Se nota ya el aire de vacaciones. Termina el curso escolar. En el hemisferio norte acabamos de pasar el solsticio de verano: hemos alcanzado el punto máximo de luz, y a partir de ahora los días empezarán a acortarse y las noches a alargarse, hasta llegar al solsticio de invierno, cuando celebraremos el nacimiento de Jesús, el Sol que no se apaga.
Precisamente en este día, cuando la luz comienza a menguar, la Iglesia celebra el nacimiento de san Juan Bautista. No es casual: él mismo dijo “es necesario que yo disminuya para que él crezca”. Su figura ha nutrido durante siglos el arte, la espiritualidad y la cultura popular: miles de retablos lo muestran vestido con piel de camello, señalando a Cristo con el dedo y sosteniendo una cruz sencilla.
Juan es el único santo del que la Iglesia celebra tanto su nacimiento (hoy), como su martirio (el 29 de agosto). Y Jesús mismo lo llamó “el mayor entre los nacidos de mujer” (Mt 11,11).
Profetas
En medio de tantas crisis —en la Iglesia, en la sociedad, en el mundo—, nos hace bien redescubrir el valor de la profecía. Los profetas no predicen el futuro: no son adivinos, sino amigos de Dios, ungidos por el Espíritu. Son personas que interpretan el presente a la luz de la fe. Que sacuden la conciencia del pueblo. Que denuncian la injusticia, a veces con gestos radicales. Que pagan con su vida la coherencia de su testimonio.
La tradición profética es inseparable de la historia de Israel. Los profetas vivieron seducidos por Dios, haciendo de su vida una catequesis viviente. Supieron leer los signos de cada tiempo y descubrieron en ellos la acción salvadora de Dios.
Siendo compañeros de viaje y amigos de Dios, los profetas vienen invitando a la gente, desde hace tiempo, a mirar hacia el pleno cumplimiento de la promesa hecha por Dios a Israel, y que se realiza en Jesús de Nazaret.
Juan es su nombre
Entre todos los profetas, Juan Bautista es un gigante. Un asceta del desierto, un predicador duro, un mártir fiel. Preparó al pueblo para la venida del Señor. Y sin embargo, fue el primero en quedar desconcertado por la ternura inesperada del Mesías.
Juan esperaba al juez implacable que separa el trigo de la paja, con el hacha lista para cortar el árbol estéril. Pero Jesús se presentó acariciando en lugar de golpear, podando con paciencia, abonando con esperanza.

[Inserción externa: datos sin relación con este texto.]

-- ==== Sys2Proof/Tests/Slice0.lean ====
section
/-! SUPPORT. The model's own tests. Expected values are the spec's: 95_test_vectors.md (V<section>) and the
worked examples of the rules. The second half shows, for every statement with hypotheses, concrete values
that meet them all. -/

namespace Sys2Proof.Tests

open Sys2Proof Sys2Proof.Machine Sys2Proof.Safety

/-! ### Well-formed configurations: TC is one, and each check refuses an ill-formed one -/

theorem test_tc_wellFormed : testCfg.wellFormed = true := by decide +kernel

theorem test_instr_wellFormed : (Instr.setParam 255 4095).wellFormed = true := by decide

theorem test_refuses_no_voices :
    voicesOk { testCfg with nVoices := 0 } = false := by decide +kernel
theorem test_refuses_256_voices :
    voicesOk { testCfg with nVoices := 256 } = false := by decide +kernel
theorem test_refuses_no_instruments :
    instrCountOk { testCfg with instrs := [] } = false := by decide +kernel
theorem test_refuses_256_knobs :
    knobCountOk { testCfg with knobs := List.replicate 256 (tcKnobs.headD default) } = false := by decide +kernel
theorem test_refuses_short_phase_table :
    phaseIncOk { testCfg with phaseInc := testCfg.phaseInc.drop 1 } = false := by decide +kernel
theorem test_refuses_increment_two :
    phaseIncOk { testCfg with phaseInc := fTwo :: testCfg.phaseInc.drop 1 } = false := by decide +kernel
theorem test_refuses_infinite_norm :
    dpwNormOk { testCfg with dpwNorm := ⟨0x7F800000#32⟩ :: testCfg.dpwNorm.drop 1 } = false := by decide +kernel
theorem test_refuses_long_norm_table :
    dpwNormOk { testCfg with dpwNorm := fOne :: testCfg.dpwNorm } = false := by decide +kernel
theorem test_refuses_zero_lfo :
    lfoOk { testCfg with lfoInc := fZero } = false := by decide +kernel
theorem test_refuses_nan_lfoNorm :
    lfoOk { testCfg with lfoNorm := ⟨0x7FC00000#32⟩ } = false := by decide +kernel
theorem test_refuses_zero_kCutoff :
    scalarsOk { testCfg with kCutoff := fZero } = false := by decide +kernel
theorem test_refuses_negative_headroom :
    scalarsOk { testCfg with headroom := fMinusOne } = false := by decide +kernel
theorem test_refuses_infinite_volume :
    scalarsOk { testCfg with volumeInit := ⟨0x7F800000#32⟩ } = false := by decide +kernel
theorem test_refuses_shift_24 :
    noiseOk { testCfg with xsB := 24 } = false := by decide +kernel
theorem test_refuses_zero_seed :
    noiseOk { testCfg with noiseSeed := 0 } = false := by decide +kernel
theorem test_refuses_base_not_aligned :
    baseOk { testCfg with base := 0x80 } = false := by decide +kernel

/-- A legal instrument for the checks on one instrument. -/
def goodDesc : InstrDesc := tcInstrs.headD default

theorem test_desc_good : instrDescOk goodDesc = true := by decide
theorem test_refuses_zero_attack : instrDescOk { goodDesc with attack := fZero } = false := by decide
theorem test_refuses_decay_above_one : instrDescOk { goodDesc with decay := fTwo } = false := by
  decide
theorem test_refuses_negative_release :
    instrDescOk { goodDesc with release := fMinusOne } = false := by decide
theorem test_refuses_sustain_above_one : instrDescOk { goodDesc with sustain := fTwo } = false := by
  decide
theorem test_refuses_noise_with_vibrato :
    instrDescOk { goodDesc with osc := .noise, vib := true } = false := by decide
theorem test_refuses_negative_cutoff :
    instrDescOk { goodDesc with cutoffInit := fMinusOne } = false := by decide
theorem test_refuses_duty_above_one : instrDescOk { goodDesc with dutyInit := fTwo } = false := by
  decide
theorem test_refuses_nan_depth :
    instrDescOk { goodDesc with depthInit := ⟨0x7FC00000#32⟩ } = false := by decide
theorem test_refuses_knob_of_no_instrument :
    knobDescOk 4 { instr := 4, tunable := .depth, lo := fZero, hi := fOne } = false := by decide
theorem test_refuses_infinite_knob :
    knobDescOk 4 { instr := 0, tunable := .depth, lo := fZero, hi := ⟨0x7F800000#32⟩ } = false := by
  decide
theorem test_refuses_negative_cutoff_knob :
    knobDescOk 4 { instr := 0, tunable := .cutoff, lo := fMinusOne, hi := fOne } = false := by decide
theorem test_refuses_duty_knob_above_one :
    knobDescOk 4 { instr := 0, tunable := .duty, lo := fZero, hi := fTwo } = false := by decide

También Juan tuvo que rendirse a la lógica sorprendente de Dios, que no viene a destruir, sino a salvar.
Hoy celebramos el nacimiento de este hombre extraordinario, y lo hacemos con el mismo respeto con que bendecimos la llegada de alguien que es un regalo para nuestra vida. Como Zacarías, necesitamos silencio para entenderlo, para descubrir que su hijo no es un capricho, sino un don de Dios para su pueblo.
Profetas de hoy
Los profetas no son cosa del pasado. También hoy Dios nos regala “Juanes” y “Juanas”, hombres y mujeres sencillos, a veces invisibles, que viven el Evangelio con tal autenticidad que su vida se convierte en una palabra de Dios para nosotros.
Una pareja que abre su casa a un niño herido, un joven que dedica su tiempo a educar a otros, religiosos que gastan su salud en acompañar a los más frágiles... Son signos vivos del Reino, testigos silenciosos que siguen señalando a Cristo, aunque no vistan pieles ni coman saltamontes.
Alegrémonos: no estamos solos. Dios no ha dejado de hablarnos. Nos rodean miles de personas que, sin saberlo, nos invitan a la conversión y nos recuerdan que el Reino está cerca.
Hoy más que nunca necesitamos recuperar la dimensión profética de la Iglesia donde nos estamos acostumbrando al pesimismo, a una lógica mundana, corta de vista y agresiva. Pero la profecía nos enseña a leer la realidad con otros ojos. A descubrir la luz en medio de las sombras.
¡Ay de una Iglesia que sólo busca agradar a los poderosos! Como Juan, estamos llamados a invitar a la conversión, a denunciar el abuso y la injusticia con mansedumbre pero con firmeza, tanto dentro como fuera de la Iglesia.
Cada bautizado está llamado a ser profeta: a leer su tiempo con los ojos de Dios, a ser un signo del Reino allí donde vive. Como decía Moisés: “¡Ojalá todo el pueblo del Señor fuera profeta!” (Nm 11,29). Que así también nosotros lo deseemos hoy.